In many of her works she focuses on duality, which for her is an important part of our world and human existence.
„I like to reveal the contradictions: marble is hard, working it requests physical efforts, but then it can become fragile and delicated, from rough to smooth, from hard to soft, from massive to fine.“
But as her sculptures for indoors show, she also understands the small forms. This is shown, for example, by the sirens, which she also creates in bronze and places only on a stone. Here the idea of contrast comes to life again.
Several times she has treated these mythical figures from the ancient world of legends, according to which female voices enrapture sailors and lure them to the cliffs off the coast.
In her light sculptures the stone even becomes translucent.
Simona de Lorenzo was born in Naples.
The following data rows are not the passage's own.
-- ==== Sys2Proof/Machine/CmdTime.lean ====
section
/-! DEFINITION. Onapen commands of time, capture and memory (R395). -/

namespace Sys2Proof.Machine

open Sys2Proof

/-! ### Time (R192, R199, R208, R214) -/

/-- TIME_STATUS takes the snapshot and returns it. -/
def timeStatusCmd (f : Flight) (s : State) : State :=
  let s := takeSnap s
  let x := s.tmb
  finish f stOk (leBytes 8 x.snap.c ++ leBytes 12 (inst96 x.snap.t) ++ leBytes 4 x.snap.st.toNat ++
    leBytes 8 (BitVec.ofInt 64 x.rho).toNat ++ leBytes 4 (satS32 (toPs x.e)) ++ leBytes 4 (sat32 (effBound s (256 * s.c)))) s

def execTimeStatus (p : Path) (tag : Nat) (s : State) : Host.Outcome State Fault Refusal :=
  command 0x0300 (isLen 0) timeStatusCmd p tag s

/-- An instant parameter of twelve bytes from byte i, in 2^-64 s. -/
def parInst (f : Flight) (i : Nat) : Int := ((par f i 12 * 2 ^ 16 : Nat) : Int)

/-- What TIME_STEP asks for: none where R199 permits no such step. -/
def stepAsked (f : Flight) (s : State) : Option State :=
  let sec := par f 4 12 / 2 ^ 48
  if par f 0 1 = 0 then
    if s.tmb.stepNeeded then some (modTmb (fun x => { x with step := some (.delta (-x.e)) }) s) else none
  else if isRoot s then some (todWrite (word (sec / 2 ^ 32 + 2 ^ 31)) (setRg 0x30A0 (word sec) s))
  else if (bestSrc s).isNone then some (modTmb (fun x => { x with step := some (.abs (parInst f 4) (256 * s.c) none) }) s)
  else none

def timeStepCmd (f : Flight) (s : State) : State :=
  if 1 < par f 0 1 then finish f stBadParam [] s
  else if expert s .tmb 0 then finish f stNotPermitted [] s
  else match stepAsked f s with
    | some t => await f .step t
    | none => finish f stNotPermitted [] s

def execTimeStep (p : Path) (tag : Nat) (s : State) : Host.Outcome State Fault Refusal :=
  command 0x0301 (isLen 16) timeStepCmd p tag s

def asymCmd (f : Flight) (s : State) : State :=
  let n := par f 0 1
  if 7 < n then finish f stBadParam [] s
  else if expert s .tmb 0 then finish f stNotPermitted [] s
  else finish f stOk [] (setRg (0x3104 + 0x20 * n) (word (par f 4 4)) s)

def execTimeSetAsym (p : Path) (tag : Nat) (s : State) : Host.Outcome State Fault Refusal :=
  command 0x0302 (isLen 8) asymCmd p tag s

/-- Configure an event and arm it. -/
def scheduleEvt (e act per : Nat) (t : Int) (s : State) : State :=
  let a := evtCfgA e
  evtArm1 e (setRg (a + 12) (word (t2Word t)) (setRg (a + 8) (word (t1Word t)) (setRg (a + 4) (word (t0Word t)) (setRg a (word (act + per * 2 ^ 8)) s))))

def scheduleCmd (f : Flight) (s : State) : State :=
  let e := par f 0 1
  let act := par f 1 1
  let per := par f 4 4
  if 15 < e ∨ (5 < act ∧ act ≠ 0xFF) ∨ 2 ^ 24 ≤ per then finish f stBadParam [] s
  else if expert s .tmb 0 then finish f stNotPermitted [] s
  else if act = 0xFF then finish f stOk [] (evtDrop (2 ^ e) s)
  else if evtArmed s e then finish f stBusy [] s
  else
    let s := scheduleEvt e act per (parInst f 8) s
    finish f (if evtArmed s e then stOk else stBadParam) [] s

def execTimeSchedule (p : Path) (tag : Nat) (s : State) : Host.Outcome State Fault Refusal :=
  command 0x0303 (isLen 20) scheduleCmd p tag s

/-! ### Capture (R240, R248, R252, R255) -/

/-- ARM; a bank of the region that ACQ does not own is also recorded in PG_ERR (R372). -/
def cpArmNow (j : Nat) (s : State) : Nat × State :=
  let r := planArm j s
  if r.1 = stNoResource then (r.1, pgError .acq 0 stNoResource r.2) else r

/-- The status word of a plan, as ACQ_ARM and ACQ_DISARM return it. -/
def cpBytes (j : Nat) (s : State) : List Byte := leBytes 4 (cpStatus s j)

/-- The plan's staged registers from ACQ_ARM's parameters. -/
def cpStage (f : Flight) (j : Nat) : List (Nat × Word) :=
  (List.range 6).map (fun i => (cpA j (4 * i), word (par f (4 + 4 * i) 4)))

def armConfig (f : Flight) (j : Nat) (s : State) : State :=
  let o := ownerCmd f.path
  let l := cpStage f j
  let bad := l.any (fun e => decide (e.2 &&& ~~~(stMask e.1) ≠ 0)) || decide (0x3F < par f 28 4)
  match sessGate f bad [(.acq, 0)] s with
  | some st => finish f st [] (ownerTouch o s)
  | none =>
    if (plan s j).offl.isSome then finish f stBusy [] (ownerTouch o s)
    else await f (.acqApply j) (stageAll o l (setRg (cpA j 0x18) (word (par f 28 4)) s))

def acqArmCmd (f : Flight) (s : State) : State :=
  let j := par f 0 1
  let cfg := decide (par f 1 1 = 1)
  if 7 < j ∨ 1 < par f 1 1 ∨ f.buf.length ≠ (if cfg then 32 else 4) then finish f stBadParam [] s
  else if cfg then armConfig f j s
  else if expert s .acq 0 then finish f stNotPermitted [] s
  else ends f (cpBytes j) (cpArmNow j s)

def execAcqArm (p : Path) (tag : Nat) (s : State) : Host.Outcome State Fault Refusal :=
  command 0x0400 (fun n => decide (n = 4) || decide (n = 32)) acqArmCmd p tag s

/-- The plan that a command waits for arms in the first DSP pass after its apply. -/
def acqWake (s : State) : State :=
  s.flight.foldl (fun a f => match f.wait with
    | .acqPass j => ends f (cpBytes j) (cpArmNow j a)
    | _ => a) s

def acqDisarmCmd (f : Flight) (s : State) : State :=
  let j := par f 0 1
  if 7 < j then finish f stBadParam [] s
  else if expert s .acq 0 then finish f stNotPermitted [] s
  else ends f (cpBytes j) (planDisarm j s)

def execAcqDisarm (p : Path) (tag : Nat) (s : State) : Host.Outcome State Fault Refusal :=
  command 0x0401 (isLen 4) acqDisarmCmd p tag s

def forceCmd (f : Flight) (s : State) : State :=
  let t := parInst f 0
  if expert s .acq 0 then finish f stNotPermitted [] s
  else finish f stOk [] (forceGo (setRg 0xD158 (word (t2Word t)) (setRg 0xD154 (word (t1Word t)) (setRg 0xD150 (word (t0Word t)) s))))

def execAcqForce (p : Path) (tag : Nat) (s : State) : Host.Outcome State Fault Refusal :=
  command 0x0402 (isLen 12) forceCmd p tag s

def offloadCmd (f : Flight) (s : State) : State :=
  let j := par f 0 1
  if 7 < j ∨ 1 < par f 1 1 then finish f stBadParam [] s
  else if expert s .acq 0 then finish f stNotPermitted [] s
  else
    let r := planOffload j s
    if r.1 = stOk then await f (.offload j) r.2 else finish f r.1 [] r.2

def execAcqOffload (p : Path) (tag : Nat) (s : State) : Host.Outcome State Fault Refusal :=
  command 0x0403 (isLen 4) offloadCmd p tag s

def gleanCmd (f : Flight) (s : State) : State :=
  let u := par f 0 1
  stages f (decide (15 < u) || decide (31 < par f 1 1) || decide (15 < par f 2 1)) [(.gln, 0)] (fun _ =>
    [(guA u 0, word (par f 4 2 + par f 2 1 * 2 ^ 16 + par f 1 1 * 2 ^ 24)), (guA u 4, word (par f 8 4)),
     (guA u 8, word (par f 6 2 + par f 3 1 * 2 ^ 16))]) s

def execGleanSet (p : Path) (tag : Nat) (s : State) : Host.Outcome State Fault Refusal :=
  command 0x0404 (isLen 12) gleanCmd p tag s

/-! ### Memory (R371, R375 to R377, R381) -/

def assignCmd (f : Flight) (s : State) : State :=
  let b := par f 0 1
  if 11 < b ∨ 7 < par f 1 1 ∨ 1 < par f 2 1 then finish f stBadParam [] s
  else if expert s .mem 0 then finish f stNotPermitted [] s
  else ends f (fun _ => []) (bankAssign b (par f 1 1 + par f 2 1 * 2 ^ 8) s)

def execMemAssign (p : Path) (tag : Nat) (s : State) : Host.Outcome State Fault Refusal :=
  command 0x0500 (isLen 4) assignCmd p tag s

/-- A command of the path may touch the bank: through the window for the host, as LNK for MGMT (R370, R395). -/
def bankOpen (p : Path) (b : Nat) (s : State) : Bool := match p with
  | .host => windowOk s b
  | .mgmt _ => decide (bankOwner s b = ownLnk)

/-- Word i of a transfer, its offset within the bank. -/
def xferOff (f : Flight) (i : Nat) : Nat := (par f 4 4 + 8 * i) % 2 ^ 21

/-- Words of a transfer from word i on: those read before a collision, whether one collided, whether one was uncorrectable. -/
def readWords (f : Flight) (hits : List (Nat × MemHit)) : Nat → Nat → State → List Nat × Bool × Bool × State
  | 0, _, s => ([], false, false, s)
  | n + 1, i, s =>
    let b := par f 0 1
    let h := hitAt hits i
    let a := 262144 * b + xferOff f i / 8
    let e := max h.err (tget 0 s.mem.errs a)
    let r := match f.path with
      | .host => windowRead b (xferOff f i) h s
      | .mgmt _ => (memGet s a, false, eccFound b (xferOff f i) e s)
    if r.2.1 then ([], true, false, r.2.2)
    else
      let q := readWords f hits n (i + 1) r.2.2
      (r.1 :: q.1, q.2.1, q.2.2.1 || decide (e = 2), q.2.2.2)

/-- Words written before a collision. -/
def writeWords (f : Flight) (hits : List (Nat × MemHit)) : Nat → Nat → State → Bool × State
  | 0, _, s => (false, s)
  | n + 1, i, s =>
    let b := par f 0 1
    let v := par f (12 + 8 * i) 8
    let r := match f.path with
      | .host => windowWrite b (xferOff f i) v (hitAt hits i) s
      | .mgmt _ => (false, memPut (262144 * b + xferOff f i / 8) v s)
    if r.1 then (true, r.2) else writeWords f hits n (i + 1) r.2

/-- MEM_HSTAT belongs to the window registers alone. -/
def keepHstat (old : State) (s : State) : State := setHstat old.mem.hstat s

/-- Parameters of MEM_READ and MEM_WRITE outside their ranges. -/
def xferBad (f : Flight) (limit : Nat) : Bool :=
  decide (11 < par f 0 1) || decide (par f 4 4 % 8 ≠ 0) || decide (2 ^ 21 ≤ par f 4 4) || decide (par f 8 4 % 8 ≠ 0) || decide (limit < par f 8 4)

def memReadCmd (hits : List (Nat × MemHit)) (f : Flight) (s : State) : State :=
  let b := par f 0 1
  if xferBad f 2016 then finish f stBadParam [] s
  else if bankOpen f.path b s = false then finish f stNotPermitted [] (nonOwn s)
  else
    let r := readWords f hits (par f 8 4 / 8) 0 s
    finish f (if r.2.1 then stBusy else if r.2.2.1 then stHwFault else stOk) (r.1.flatMap (leBytes 8)) (keepHstat s r.2.2.2)

def execMemRead (p : Path) (tag : Nat) (hits : List (Nat × MemHit)) (s : State) : Host.Outcome State Fault Refusal :=
  command 0x0501 (isLen 12) (memReadCmd hits) p tag s

def memWriteCmd (hits : List (Nat × MemHit)) (f : Flight) (s : State) : State :=
  let b := par f 0 1
  if xferBad f 2008 ∨ f.buf.length ≠ 12 + par f 8 4 then finish f stBadParam [] s
  else if bankOpen f.path b s = false then finish f stNotPermitted [] (nonOwn s)
  else
    let r := writeWords f hits (par f 8 4 / 8) 0 s
    finish f (if r.1 then stBusy else stOk) [] (keepHstat s r.2)

def execMemWrite (p : Path) (tag : Nat) (hits : List (Nat × MemHit)) (s : State) : Host.Outcome State Fault Refusal :=
  command 0x0502 (fun n => decide (12 ≤ n)) (memWriteCmd hits) p tag s

def memTestCmd (f : Flight) (s : State) : State :=
  let b := par f 0 1
  if 11 < b then finish f stBadParam [] s
  else if expert s .mem 0 then finish f stNotPermitted [] s
  else
    let r := memTestStart b s
    if r.1 = stOk then await f (.memTest b) (setRg 0xA0F0 (word b) r.2) else finish f r.1 [] r.2

def execMemTest (p : Path) (tag : Nat) (s : State) : Host.Outcome State Fault Refusal :=
  command 0x0503 (isLen 4) memTestCmd p tag s

end Sys2Proof.Machine
end

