-- ==== Sys2Proof/Machine/Frame.lean ====
section
/-! DEFINITION. The frame: the voted tick, the activation of DSP-governing copies, the DSP pass, its end, the step of the
timebase and scheduled events (R16 to R24, R82, R173 to R184, R197, R200, R214 to R220). -/

namespace Sys2Proof.Machine

open Sys2Proof

def modDsp (f : Dsp → Dsp) (s : State) : State := { s with dsp := f s.dsp }

/-- Frame index of a pass. -/
def passFrame (s : State) (o : Nat) : Nat := match s.passes.find? (fun p => decide (p.o = o)) with
  | some p => p.frame
  | none => s.frame

/-! ### Activation of DSP-governing copies (R20, R82) -/

/-- The copies that applies up to tick number o left become active; later ones stay pending. -/
def dspCopies (o : Nat) (s : State) : State :=
  let due := s.dspQ.filter (fun e => decide (e.1 ≤ o))
  let s := { s with dspQ := s.dspQ.filter (fun e => !decide (e.1 ≤ o)) }
  let s := forL due (fun e a => forL e.2 (fun p b => setRg p.1 (merge (rg b p.1) p.2 (stMask p.1)) b) a) s
  { s with dspPend := s.dspQ.foldl (fun t e => e.2.foldl (fun u p => tset (rg s p.1) u p.1 p.2) t) [] }

/-- Instant of the first CIC word of a channel at or after an instant (R143, R144). -/
def wordAt (s : State) (g t : Nat) : Nat :=
  let m := (chan s g).mod0
  m + (t - m + cicTau - 1) / cicTau * cicTau

/-- Words of a pass's store. -/
def passWords (s : State) (o : Nat) : List StoreIn := match s.dsp.store.find? (fun e => decide (e.1 = o)) with
  | some e => e.2
  | none => []

/-- Instant of the first CIC word of a channel that pass o, of frame j, processes: from its store, and where that holds none, the first
word that reaches the hub die in frame j-1, 4 us after its instant (R17, R174, R218). -/
def firstWord (s : State) (o j g : Nat) : Nat := match (passWords s o).find? (fun w => decide (w.g = g)) with
  | some w => w.t
  | none => wordAt s g (localAt s (tickTime s (j - 1)) - usTau 4)

/-- The active bank of profile i = 4*ss + p, and its configuration word. -/
def profWord (s : State) (i : Nat) : Word := rg s (profCfgA (i / 4) (i % 4))
def profBank (s : State) (i : Nat) : CBank := cbank s (bankIx (i / 4) (i % 4) (bit (profWord s i) 8))

/-- The BANK of a profile has changed (R179). -/
def swapped (old s : State) (i : Nat) : Bool := decide (bit (profWord old i) 8 ≠ bit (profWord s i) 8)

/-- The swap is between banks that are equivalent (R180). -/
def swapEquiv (old s : State) (i : Nat) : Bool := banksEquiv (profBank old i) (profBank s i)

/-- A swap becomes active in the pass of frame j: the old bank drains where the FIR still has to use it (R179, R180). -/
def swapProf (old : State) (j i : Nat) (s : State) : State :=
  if swapped old s i then
    let d (l : List Int) : List Int := if swapEquiv old s i then tickTime s j :: l else []
    bump (fltReg (i / 4) 0x20) 1 (raise .flt (i / 4) 0 (modProf i (fun p => { p with swapFrame := j % 65536, drains := d p.drains }) s))
  else s

/-- A detector code of a channel's lead state still belongs to its configuration (R113). -/
def codeApplies (s : State) (g c : Nat) : Bool :=
  if c = detWindow then bit (rg s (chLeadA g)) 2
  else if c = 0 then detApplies s g .compliance
  else bit (rg s (chLeadA g)) (8 + (c - 1) % 4)

/-- CH_LEAD or CH_CURR of a running channel changed: detectors that no longer apply go inactive, and excitation events
follow EXCDEP. -/
def leadApply (old : State) (g t : Nat) (s : State) : State :=
  let wl := rg old (chLeadA g)
  let wn := rg s (chLeadA g)
  if wl = wn ∧ rg old (chCurrA g) = rg s (chCurrA g) then s
  else
    let x := chan s g
    let keep := x.detAct.filter (fun c => codeApplies s g c)
    let s := modChan g (fun y => { y with detAct := keep, swapped := y.swapped && decide (af s (chCurrA g) 0 3 = 2) && bit (rg s (chCurrA g)) 8,
                                          cmwP := y.cmwP && bit wn 2, cmwN := y.cmwN && bit wn 2 }) s
    let s := if keep = x.detAct then s
      else if x.lead = .suspect ∧ bit wn 3 = false then leadClear g 2 t s
      else clearingTest g s
    excJoin g wl wn t s

/-- The channel arms (R120, R144): its sheaf's start delay begins with the tick `o` of the activating pass, or it is in FAULT
where its die or lane is lost. Marks that are open now reach it. -/
def chArm (o g : Nat) (s : State) : State :=
  if s.hub.fuseFail then s
  else
    let gain := if af s (chCfgA g) 8 2 ≠ 0 then 0 else af s (chCfgA g) 4 3
    let s := modChan g (fun x => { x with
      st := .armed, cause := 0, gain := gain, arCount := 0, inUse := false, stuck := false, swapped := false }) s
    let s := setStart g (some (o + sdly s (g / 32))) s
    let s := loadsSync g (256 * s.c) (marksOpen g (256 * s.c) s)
    if (die s (g / 128)).lost then chFault g 2 s
    else if chCarried s g then s else chFault g 1 s

/-- The channel's EN becomes active as 0. -/
def chDisable (g : Nat) (s : State) : State :=
  modChan g (fun x => { x with inUse := false, stuck := false }) (setStart g none (chOff g s))

/-- The range follows a committed change of GAIN or AR; an autorange switch of the same boundary is discarded (R111). -/
def gainApply (g : Nat) (w0 w1 : Word) (t : Nat) (s : State) : State :=
  let ar := fld w1 8 2
  if fld w0 8 2 ≠ ar ∨ (ar = 0 ∧ fld w0 4 3 ≠ fld w1 4 3) then
    switchRange g (if ar ≠ 0 then 0 else fld w1 4 3) (mcAt t) (arDiscard g (mcAt t) s)
  else s

/-- CAL of a change of MUX (R102). -/
def muxApply (g : Nat) (w0 w1 : Word) (t : Nat) (s : State) : State :=
  if fld w0 1 2 = 0 ∧ fld w1 1 2 ≠ 0 then mark g .cal (mcAt t) none s
  else if fld w0 1 2 ≠ 0 ∧ fld w1 1 2 = 0 then endMarks g .cal (mcAt t) s
  else s

/-- The filter selection of a channel changed: none, or its t_s (R174, R180). -/
def filtChange (old s : State) (o j g : Nat) : Option Nat :=
  let i := 4 * (g / 32) + chProf s g
  let first := firstWord s o j g
  let sel := decide (chProf old g ≠ chProf s g) || decide (chOdr old g ≠ chOdr s g)
  let swp := swapped old s i && !swapEquiv old s i
  if swp then some (max (localAt s (tickTime s j)) (if sel then first else 0))
  else if sel then some first else none

/-- What a channel owes follows a change of its rate. -/
def oweRate (old : State) (g : Nat) (s : State) : State :=
  let rc := rateCode (chProfW s g)
  if rc = rateCode (chProfW old g) then s
  else modTap g (fun x => { x with owe := x.owe.map (fun e => (gridOn (rcOdr e.2) (rcOdr rc) e.1, rc)) }) s

/-- The changes of a running channel (R111, R174, R183, R454). -/
def chChange (old : State) (o j g t : Nat) (s : State) : State :=
  let w0 := rg old (chCfgA g)
  let w1 := rg s (chCfgA g)
  let front := decide (fld w0 1 2 ≠ fld w1 1 2) || decide (fld w0 11 4 ≠ fld w1 11 4)
  let s := gainApply g w0 w1 t s
  if chActive s g = false then s
  else
    let s := if front then settle g (mcAt t) true s else s
    let s := match filtChange old s o j g with
      | some f => reselect g (if front then max f (mcAt t) else f) (chOdr old g) s
      | none => s
    let dcb := !bit (rg old (chFiltA g)) 2 && bit (rg s (chFiltA g)) 2
    if dcb then modTap g (fun x => { x with seeded := false }) s else s

/-- The new configuration of a channel at the start of the pass of frame j (R82, R120). -/
def chApply (old : State) (o j g : Nat) (s : State) : State :=
  let t := 256 * s.c
  let e0 := bit (rg old (chCfgA g)) 0
  let e1 := bit (rg s (chCfgA g)) 0
  if !e1 then (if e0 then chDisable g s else s)
  else if !e0 then chArm o g s
  else
    let s := loadsSync g t (muxApply g (rg old (chCfgA g)) (rg s (chCfgA g)) t s)
    leadApply old g t (chChange old o j g t (oweRate old g s))

/-- Some register of a list changed. -/
def changed (old s : State) (l : List Nat) : Bool := l.any (fun a => decide (rg old a ≠ rg s a))

/-- An apply changes the ST fields of a plan, of a glean unit, of a trigger unit (R242, R248, R257). -/
def planApply (old : State) (p : Nat) (s : State) : State :=
  if changed old s ([0, 4, 8, 0xC, 0x10, 0x14, 0x18].map (cpA p)) && decide ((plan s p).st ≠ .idle) then
    wakeup (.offload p) stCancelled [] (planIdle p 6 s)
  else s
def gleanApply (old : State) (u : Nat) (s : State) : State := if changed old s ([0, 4, 8].map (guA u)) then gSkip u s else s
def tunitApply (old : State) (u : Nat) (s : State) : State :=
  if changed old s ([0, 4, 8].map (tuA u)) then modTunit u (fun x => { x with armed := true, prev := none }) s else s

/-- DSP-governing copies become active as the pass of tick number o starts (R20). -/
def dspActivate (o : Nat) (s : State) : State :=
  if s.dspQ.any (fun e => decide (e.1 ≤ o)) then
    let old := s
    let j := passFrame s o
    let s := dspCopies o s
    let s := forN 64 (fun i a => swapProf old j i a) s
    let s := forN 512 (fun g a => chApply old o j g a) s
    memSync (forN 16 (fun u a => tunitApply old u (gleanApply old u a)) (forN 8 (fun p a => planRegrid p (planApply old p a)) s))
  else s

/-! ### The DSP pass (R17, R165 to R184, R217, R218, R223) -/

/-- Count a sample toward the next narrower range (R109): its value in 2^-8 LSB before linearisation. -/
def countDown (g : Nat) (y : Int) (s : State) : State :=
  let ar := af s (chCfgA g) 8 2
  match narrowerGain ar (chan s g).gain with
  | some c =>
    if ar = 0 ∨ 256 ≤ (chan s g).arCount then s
    else modChan g (fun x => { x with arCount := if |y| < 2 ^ (27 - c) then x.arCount + 1 else 0 }) s
  | none => s

/-- One output of a channel at grid index k: its sample, none where its CIC words were lost. -/
def emit1 (o g k u : Nat) (y : Int) (cj : Option Int × Nat) (s : State) : Option Samp × State :=
  let w := chProfW s g
  let a := u - winB w (chBank s g)
  let b := u + winA w (chBank s g)
  let rc := rateCode w
  let s := modTap g (fun x => { x with nextK := some (k + 1), owe := some (k + 1, rc) }) s
  if markIn (chan s g).marks (fun m => decide (m = .lost)) a b then (none, s)
  else
    let r := linearise g u y cj s
    let pf := prodFlags r.2.2 g u
    let fl := pf ||| r.2.1 ||| lateFlags r.2.2 g o 0 a b
    let s := modTap g (fun x => { x with last := some ⟨r.1, fl, chCurve s g, o, a, b, capHold s o g⟩, gave := some (k + 1, rc) }) r.2.2
    let s := countDown g y s
    let s := if pf &&& fSetl = 0 ∧ (chan s g).st = .settling then modChan g (fun x => { x with st := .run }) s else s
    (some ⟨g, k, rc, sampleWord r.1 fl, a, b⟩, s)

/-- What a pass has made so far: samples and gaps, newest first, and the state. -/
abbrev PassAcc := List Samp × List Miss × State

/-- Outputs of a channel from index k up to the pass's limit, while their FIR outputs are there. -/
def emitRun (o g lim : Nat) (cj : Option Int × Nat) : Nat → Nat → PassAcc → PassAcc
  | 0, _, r => r
  | n + 1, k, (l, m, s) =>
    match resample (tap s g).outs (2 * firPer (chProfW s g)) (gridTime (chOdr s g) k) with
    | none => (l, m, s)
    | some (y, u) =>
      let e := emit1 o g k u y cj s
      emitRun o g lim cj n (k + 1) (match e.1 with
        | some x => (x :: l, m, e.2)
        | none => (l, ⟨g, rateCode (chProfW s g), k, k⟩ :: m, e.2))

/-- Indices a restarted channel owed before its new grid (R270). -/
def gapUp (g k : Nat) (r : PassAcc) : PassAcc :=
  let s := r.2.2
  match (tap s g).owe with
  | some (ko, rc) =>
    let e := gridCeil (chOdr s g) (rcOdr rc) k
    if ko < e then (r.1, ⟨g, rc, ko, e - 1⟩ :: r.2.1, modTap g (fun x => { x with owe := some (k, rateCode (chProfW s g)) }) s) else r
  | none => r

/-- The clip markers that a pass's words carry: each spans its whole word (R143, R149). -/
def clipMarks (ws : List StoreIn) (s : State) : State :=
  forL ws (fun x a => match x.clip with
    | some pos => mark x.g (if pos then .ovrPos else .ovrNeg) (x.t - cicTau) (some x.t) a
    | none => a) s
She answers our question whether there were any role models with a wink: „My father was a journalist, my mother a teacher – no other artists in the family.“ Her parents sent her to a highschool that emphasized art. „I’ll never be grateful enough to my parents.“
In the city where she grew up, there was a great cultural heritage all around her, such as Greek sculptures or masterpieces like the “Cristo velato” by Guiseppe Sanmartino. As a teenager she worked in a company for gravestone art, and “it was passion from the very beginning.“
Later she went to study in Carrara, where she lives today. From there she has participated in numerous sculpture symposia around the world in the past years.
Her most recent symposium was the artists’ meeting at Minqin Desert Sculpture Park in China. On the edge of the desert there, the environment was of course a very special one – “fascinating and inspirational”, she writes. For practical reasons, she chose steel instead of stone as material, and that is why the eyeballs are not made of red stone but of painted steel.
With this work she wants to invite the numerous visitors to this new cultural center in China to look at the world with particularly attentive eyes.